What you have to do =
Your output should be the lines from the start of the data through the line containing "simp [fetch, State.memRead_of_ge", exactly and nothing more.

Entries supplied =
-- ==== Sys2Proof/Machine/Subroutine.lean ====
section
/-! DEFINITION. CALL and RET, the two PC-setting instructions (44_subroutine.md). -/

namespace Sys2Proof.Machine

/-- CALL's return address, which must fit a memory byte (44_subroutine.md R130, R133). -/
def returnAddress (s : State) : Except Raise Byte :=
  if s.pc.toNat + 2 < Config.memSize then .ok (BitVec.ofNat 8 (s.pc.toNat + 2))
  else .error (.outOfBounds .memory (recordAddr (s.pc.toNat + 2)))

/-- CALL (R130): check the register and the return address, push the return address, then `PC <- x[reg]` read after the push.
The "internal slot" is a local value (92_eei_decisions.md D12, log entry 12). -/
def execCall (reg : Byte) (s : State) : Result :=
  complete .call s (do
    let r ← checkReg reg
    let back ← returnAddress s
    let s' ← pushByte s fun _ => back
    return s'.jump (s'.reg r))

/-- RET (R131): `PC <- M[SP]`, then SP is incremented. -/
def execRet (s : State) : Result :=
  complete .ret s (do
    let v ← topByte s
    return (s.jump v).incSp)

end Sys2Proof.Machine
end

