-- ==== Sys2Proof/Laws/Cycle.lean ====
section
/-! SUPPORT. The fetch at every address, what an instruction that was read says about PC, and what a handler keeps. -/

namespace Sys2Proof.Machine

/-! ### The fetch -/

theorem fetchOperand_of_lt (mode : SpecFetchOob) (s : State) {a : Nat} (h : a < Config.memSize) :
    fetchOperand mode s a = .ok (.byte (s.mem.get a)) := by
  cases mode <;> simp [fetchOperand, State.memRead_of_lt s h, h, bind, Except.bind, pure, Except.pure]

theorem fetchOperand_fault_of_ge (s : State) {a : Nat} (h : Config.memSize ≤ a) :
    fetchOperand .fault s a = .error (.outOfBounds .memory (recordAddr a)) := by
  simp [fetchOperand, State.memRead_of_ge s h, bind, Except.bind]

theorem fetchOperand_ignore_of_ge (s : State) {a : Nat} (h : Config.memSize ≤ a) :
    fetchOperand .ignore s a = .ok (.absent (recordAddr a)) := by
  simp [fetchOperand, Nat.not_lt.2 h]

/-- The opcode byte of a PC beyond memory cannot be read. -/
theorem fetch_of_pc_ge (mode : SpecFetchOob) (s : State) (h : Config.memSize ≤ s.pc.toNat) :
    fetch mode s = .error (.outOfBounds .memory (recordAddr s.pc.toNat)) := by
  simp [fetch, State.memRead_of_ge s h, bind, Except.bind]

/-- Where all three bytes lie in memory the fetch latches them, in either mode. -/
theorem fetch_of_lt (mode : SpecFetchOob) (s : State) (h : s.pc.toNat + 2 < Config.memSize) :
    fetch mode s = .ok ⟨s.mem.get s.pc.toNat, .byte (s.mem.get (s.pc.toNat + 1)),
      .byte (s.mem.get (s.pc.toNat + 2))⟩ := by
  simp [fetch, State.memRead_of_lt s (show s.pc.toNat < Config.memSize by omega),
    fetchOperand_of_lt mode s (show s.pc.toNat + 1 < Config.memSize by omega), fetchOperand_of_lt mode s h,
    bind, Except.bind, pure, Except.pure]

/-- A fetch that answers read its opcode byte at PC, inside memory. -/
theorem fetch_ok_ir {mode : SpecFetchOob} {s : State} {l : Latches} (h : fetch mode s = .ok l) :
    s.pc.toNat < Config.memSize ∧ l.ir = s.mem.get s.pc.toNat ∧
      fetchOperand mode s (s.pc.toNat + 1) = .ok l.opA ∧ fetchOperand mode s (s.pc.toNat + 2) = .ok l.opB := by
  by_cases hp : s.pc.toNat < Config.memSize
  · simp only [fetch, State.memRead_of_lt s hp, bind, Except.bind, pure, Except.pure] at h
    cases ha : fetchOperand mode s (s.pc.toNat + 1) with
    | error r => simp [ha] at h
    | ok a =>
      cases hb : fetchOperand mode s (s.pc.toNat + 2) with
      | error r => simp [ha, hb] at h
      | ok b =>
        simp only [ha, hb, Except.ok.injEq] at h
        subst h
        exact ⟨hp, rfl, rfl, rfl⟩
  · rw [fetch_of_pc_ge mode s (by omega)] at h
    simp at h

/-- A latched operand that is a byte was read inside memory. -/
theorem fetchOperand_byte {mode : SpecFetchOob} {s : State} {a : Nat} {v : Byte}
    (h : fetchOperand mode s a = .ok (.byte v)) : a < Config.memSize ∧ v = s.mem.get a := by
  by_cases ha : a < Config.memSize
  · rw [fetchOperand_of_lt mode s ha] at h
    exact ⟨ha, by simpa [eq_comm] using h⟩
  · cases mode with
    | fault => simp [fetchOperand_fault_of_ge s (Nat.not_lt.1 ha)] at h
    | ignore => simp [fetchOperand_ignore_of_ge s (Nat.not_lt.1 ha)] at h

/-! ### The instruction read -/

theorem nextInstr_eq_ok {c : Config} {s : State} {i : Instr} :
    nextInstr c s = .ok i ↔ ∃ l, fetch c.specFetchOob s = .ok l ∧ decode c.opcodeMap l = .ok i := by
  simp only [nextInstr, decodeLatched, bind, Except.bind]
  cases hf : fetch c.specFetchOob s with
  | error r => simp
  | ok l => cases hd : decode c.opcodeMap l <;> simp [hd]

theorem decode_eq_ok {m : OpcodeMap} {l : Latches} {i : Instr} (h : decode m l = .ok i) :
    m.lookup l.ir = some i.mnemonic ∧ decodeOperands l i.mnemonic = .ok i := by
  rw [decode_eq] at h
  cases hl : m.lookup l.ir with
  | none => simp [hl] at h
  | some a =>
    simp only [hl] at h
    have ha := (decodeOperands_eq_ok h).1
    subst ha
    exact ⟨rfl, h⟩

/-- An instruction that was read lies inside memory with all its bytes, and the byte at PC is its opcode byte. -/
theorem nextInstr_ok_bytes {c : Config} {s : State} {i : Instr} (h : nextInstr c s = .ok i) :
    s.pc.toNat + i.mnemonic.operandCount < Config.memSize ∧
      c.opcodeMap.byteOf i.mnemonic = s.mem.get s.pc.toNat := by
  obtain ⟨l, hf, hd⟩ := nextInstr_eq_ok.1 h
  obtain ⟨hp, hir, ha, hb⟩ := fetch_ok_ir hf
  obtain ⟨hl, ho⟩ := decode_eq_ok hd
  refine ⟨?_, (OpcodeMap.byteOf_of_lookup hl).trans hir⟩
  have hops := (decodeOperands_eq_ok ho).2
  obtain ⟨ir, p, q⟩ := l
  have hA := @fetchOperand_byte c.specFetchOob s (s.pc.toNat + 1)
  have hB := @fetchOperand_byte c.specFetchOob s (s.pc.toNat + 2)
  cases i <;> simp [Instr.operands, Instr.mnemonic, Mnemonic.operandCount] at hops ⊢ <;>
    first
      | exact hp
      | (subst hops; exact (hA ha).1)
      | (obtain ⟨rfl, rfl⟩ := hops; exact (hB hb).1)

/-- No step raises UnsupportedALUOperation before its handler. -/
theorem nextInstr_error_ne_alu {c : Config} {s : State} {r : Raise} (h : nextInstr c s = .error r) :
    r ≠ .unsupportedAlu := by
  rintro rfl
  have hread : ∀ a, s.memRead a ≠ .error .unsupportedAlu := fun a => by
    unfold State.memRead; split <;> simp
  have hop : ∀ a, fetchOperand c.specFetchOob s a ≠ .error .unsupportedAlu := fun a => by
    by_cases ha : a < Config.memSize
    · simp [fetchOperand_of_lt _ s ha]
    · cases c.specFetchOob
      · simp [fetchOperand_fault_of_ge s (Nat.not_lt.1 ha)]
      · simp [fetchOperand_ignore_of_ge s (Nat.not_lt.1 ha)]
  simp only [nextInstr, fetch, bind, Except.bind, pure, Except.pure] at h
  cases h1 : s.memRead s.pc.toNat with
  | error r => simp only [h1, Except.error.injEq] at h; exact hread _ (h ▸ h1)
  | ok ir =>
    cases h2 : fetchOperand c.specFetchOob s (s.pc.toNat + 1) with
    | error r => simp only [h1, h2, Except.error.injEq] at h; exact hop _ (h ▸ h2)
    | ok a =>
      cases h3 : fetchOperand c.specFetchOob s (s.pc.toNat + 2) with
      | error r => simp only [h1, h2, h3, Except.error.injEq] at h; exact hop _ (h ▸ h3)
      | ok b =>
        simp only [h1, h2, h3, decodeLatched] at h
        cases hd : decode c.opcodeMap ⟨ir, a, b⟩ with
        | ok i => simp [hd] at h
        | error e => cases e <;> simp [hd, raiseOf] at h

/-! ### What a handler answers -/

/-- The one state a handler can answer, for each instruction, with its register operands and its return address in range. -/
def HandlerAnswer (s s' : State) : Instr → Prop
  | .hlt => s' = s.clearRunning
  | .ldi reg imm => ∃ hr : reg.toNat < 8, s' = s.writeReg ⟨reg.toNat, hr⟩ imm.toNat
  | .prn reg => ∃ hr : reg.toNat < 8, s' = s.emit (s.reg ⟨reg.toNat, hr⟩)
  | .add a b => ∃ (ha : a.toNat < 8) (hb : b.toNat < 8),
      s' = s.writeReg ⟨a.toNat, ha⟩ (s.reg ⟨a.toNat, ha⟩ + s.reg ⟨b.toNat, hb⟩).toNat
  | .mul a b => ∃ (ha : a.toNat < 8) (hb : b.toNat < 8),
      s' = s.writeReg ⟨a.toNat, ha⟩ (s.reg ⟨a.toNat, ha⟩ * s.reg ⟨b.toNat, hb⟩).toNat
  | .push reg => ∃ hr : reg.toNat < 8,
      s' = { s.decSp with mem := s.mem.set s.decSp.sp.toNat (s.decSp.reg ⟨reg.toNat, hr⟩) }
  | .pop reg => ∃ hr : reg.toNat < 8, s' = (s.writeReg ⟨reg.toNat, hr⟩ (s.mem.get s.sp.toNat).toNat).incSp
  | .call reg => ∃ hr : reg.toNat < 8, s.pc.toNat + 2 < Config.memSize ∧
      s' = State.jump { s.decSp with mem := s.mem.set s.decSp.sp.toNat (BitVec.ofNat 8 (s.pc.toNat + 2)) }
        (s.decSp.reg ⟨reg.toNat, hr⟩)
  | .ret => s' = (s.jump (s.mem.get s.sp.toNat)).incSp

/-- Everything a handler can answer. -/
theorem handler_ok_cases {i : Instr} {s s' : State} (h : handler i s = .ok s') : HandlerAnswer s s' i := by
  have bad : ∀ {b : Byte}, ¬ b.toNat < 8 → checkReg b = .error (.outOfBounds .register (recordAddr b.toNat)) :=
    fun hb => checkReg_of_ge (Nat.not_lt.1 hb)
  cases i with
  | hlt => simpa [HandlerAnswer, handler, eq_comm] using h
  | ret => simpa [HandlerAnswer, handler_ret, eq_comm] using h
  | ldi b v =>
    by_cases hb : b.toNat < 8
    · exact ⟨hb, by simpa only [handler_ldi hb, Except.ok.injEq, eq_comm] using h⟩
    · simp [handler, bad hb, bind, Except.bind] at h
  | prn b =>
    by_cases hb : b.toNat < 8
    · exact ⟨hb, by simpa only [handler_prn hb, Except.ok.injEq, eq_comm] using h⟩
    · simp [handler, bad hb, bind, Except.bind] at h
  | push b =>
    by_cases hb : b.toNat < 8
    · exact ⟨hb, by simpa only [handler_push hb, Except.ok.injEq, eq_comm] using h⟩
    · simp [handler, bad hb, bind, Except.bind] at h
  | pop b =>
    by_cases hb : b.toNat < 8
    · exact ⟨hb, by simpa only [handler_pop hb, Except.ok.injEq, eq_comm] using h⟩
    · simp [handler, bad hb, bind, Except.bind] at h
  | call b =>
    by_cases hb : b.toNat < 8
    · by_cases hp : s.pc.toNat + 2 < Config.memSize
      · exact ⟨hb, hp, by simpa only [handler_call hb hp, Except.ok.injEq, eq_comm] using h⟩
      · simp [handler, checkReg_of_lt hb, returnAddress_of_ge s (Nat.not_lt.1 hp), bind, Except.bind] at h
    · simp [handler, bad hb, bind, Except.bind] at h
  | add a b =>
    by_cases ha : a.toNat < 8
    · by_cases hb : b.toNat < 8
      · exact ⟨ha, hb, by simpa only [handler_add ha hb, Except.ok.injEq, eq_comm] using h⟩
      · simp [handler, applyAlu, checkReg_of_lt ha, bad hb, bind, Except.bind] at h
    · simp [handler, applyAlu, bad ha, bind, Except.bind] at h
  | mul a b =>
    by_cases ha : a.toNat < 8
    · by_cases hb : b.toNat < 8
      · exact ⟨ha, hb, by simpa only [handler_mul ha hb, Except.ok.injEq, eq_comm] using h⟩
      · simp [handler, applyAlu, checkReg_of_lt ha, bad hb, bind, Except.bind] at h
    · simp [handler, applyAlu, bad ha, bind, Except.bind] at h

/-- A handler writes neither the fault record nor the execution state, and keeps memory canonical. -/
theorem handler_keeps {i : Instr} {s s' : State} (h : handler i s = .ok s') :
    s'.fault = s.fault ∧ s'.execState = s.execState ∧ (s.mem.wf = true → s'.mem.wf = true) := by
  have hc := handler_ok_cases h
  cases i with
  | hlt => cases hc; exact ⟨rfl, rfl, id⟩
  | ldi b v => obtain ⟨_, rfl⟩ := hc; exact ⟨rfl, rfl, id⟩
  | prn b => obtain ⟨_, rfl⟩ := hc; exact ⟨rfl, rfl, id⟩
  | add a b => obtain ⟨_, _, rfl⟩ := hc; exact ⟨rfl, rfl, id⟩
  | mul a b => obtain ⟨_, _, rfl⟩ := hc; exact ⟨rfl, rfl, id⟩
  | push b => obtain ⟨_, rfl⟩ := hc; exact ⟨rfl, rfl, Memory.wf_set (byte_lt_memSize _) _⟩
  | pop b => obtain ⟨_, rfl⟩ := hc; exact ⟨rfl, rfl, id⟩
  | call b => obtain ⟨_, _, rfl⟩ := hc; exact ⟨rfl, rfl, Memory.wf_set (byte_lt_memSize _) _⟩
  | ret => cases hc; exact ⟨rfl, rfl, id⟩

end Sys2Proof.Machine
end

Solution for this problem =
-- ==== Sys2Proof/Machine/Subroutine.lean ====
section
/-! DEFINITION. CALL and RET, the two PC-setting instructions (44_subroutine.md). -/

namespace Sys2Proof.Machine

/-- CALL's return address, which must fit a memory byte (44_subroutine.md R130, R133). -/
def returnAddress (s : State) : Except Raise Byte :=
  if s.pc.toNat + 2 < Config.memSize then .ok (BitVec.ofNat 8 (s.pc.toNat + 2))
  else .error (.outOfBounds .memory (recordAddr (s.pc.toNat + 2)))

/-- CALL (R130): check the register and the return address, push the return address, then `PC <- x[reg]` read after the push.
The "internal slot" is a local value (92_eei_decisions.md D12, log entry 12). -/
def execCall (reg : Byte) (s : State) : Result :=
  complete .call s (do
    let r ← checkReg reg
    let back ← returnAddress s
    let s' ← pushByte s fun _ => back
    return s'.jump (s'.reg r))

/-- RET (R131): `PC <- M[SP]`, then SP is incremented. -/
def execRet (s : State) : Result :=
  complete .ret s (do
    let v ← topByte s
    return (s.jump v).incSp)

end Sys2Proof.Machine
end

-- ==== Sys2Proof/Laws/Cycle.lean ====
section
/-! SUPPORT. The fetch at every address, what an instruction that was read says about PC, and what a handler keeps. -/

namespace Sys2Proof.Machine

/-! ### The fetch -/

theorem fetchOperand_of_lt (mode : SpecFetchOob) (s : State) {a : Nat} (h : a < Config.memSize) :
    fetchOperand mode s a = .ok (.byte (s.mem.get a)) := by
  cases mode <;> simp [fetchOperand, State.memRead_of_lt s h, h, bind, Except.bind, pure, Except.pure]

theorem fetchOperand_fault_of_ge (s : State) {a : Nat} (h : Config.memSize ≤ a) :
    fetchOperand .fault s a = .error (.outOfBounds .memory (recordAddr a)) := by
  simp [fetchOperand, State.memRead_of_ge s h, bind, Except.bind]

theorem fetchOperand_ignore_of_ge (s : State) {a : Nat} (h : Config.memSize ≤ a) :
    fetchOperand .ignore s a = .ok (.absent (recordAddr a)) := by
  simp [fetchOperand, Nat.not_lt.2 h]

/-- The opcode byte of a PC beyond memory cannot be read. -/
theorem fetch_of_pc_ge (mode : SpecFetchOob) (s : State) (h : Config.memSize ≤ s.pc.toNat) :
    fetch mode s = .error (.outOfBounds .memory (recordAddr s.pc.toNat)) := by
  simp [fetch, State.memRead_of_ge s h, bind, Except.bind]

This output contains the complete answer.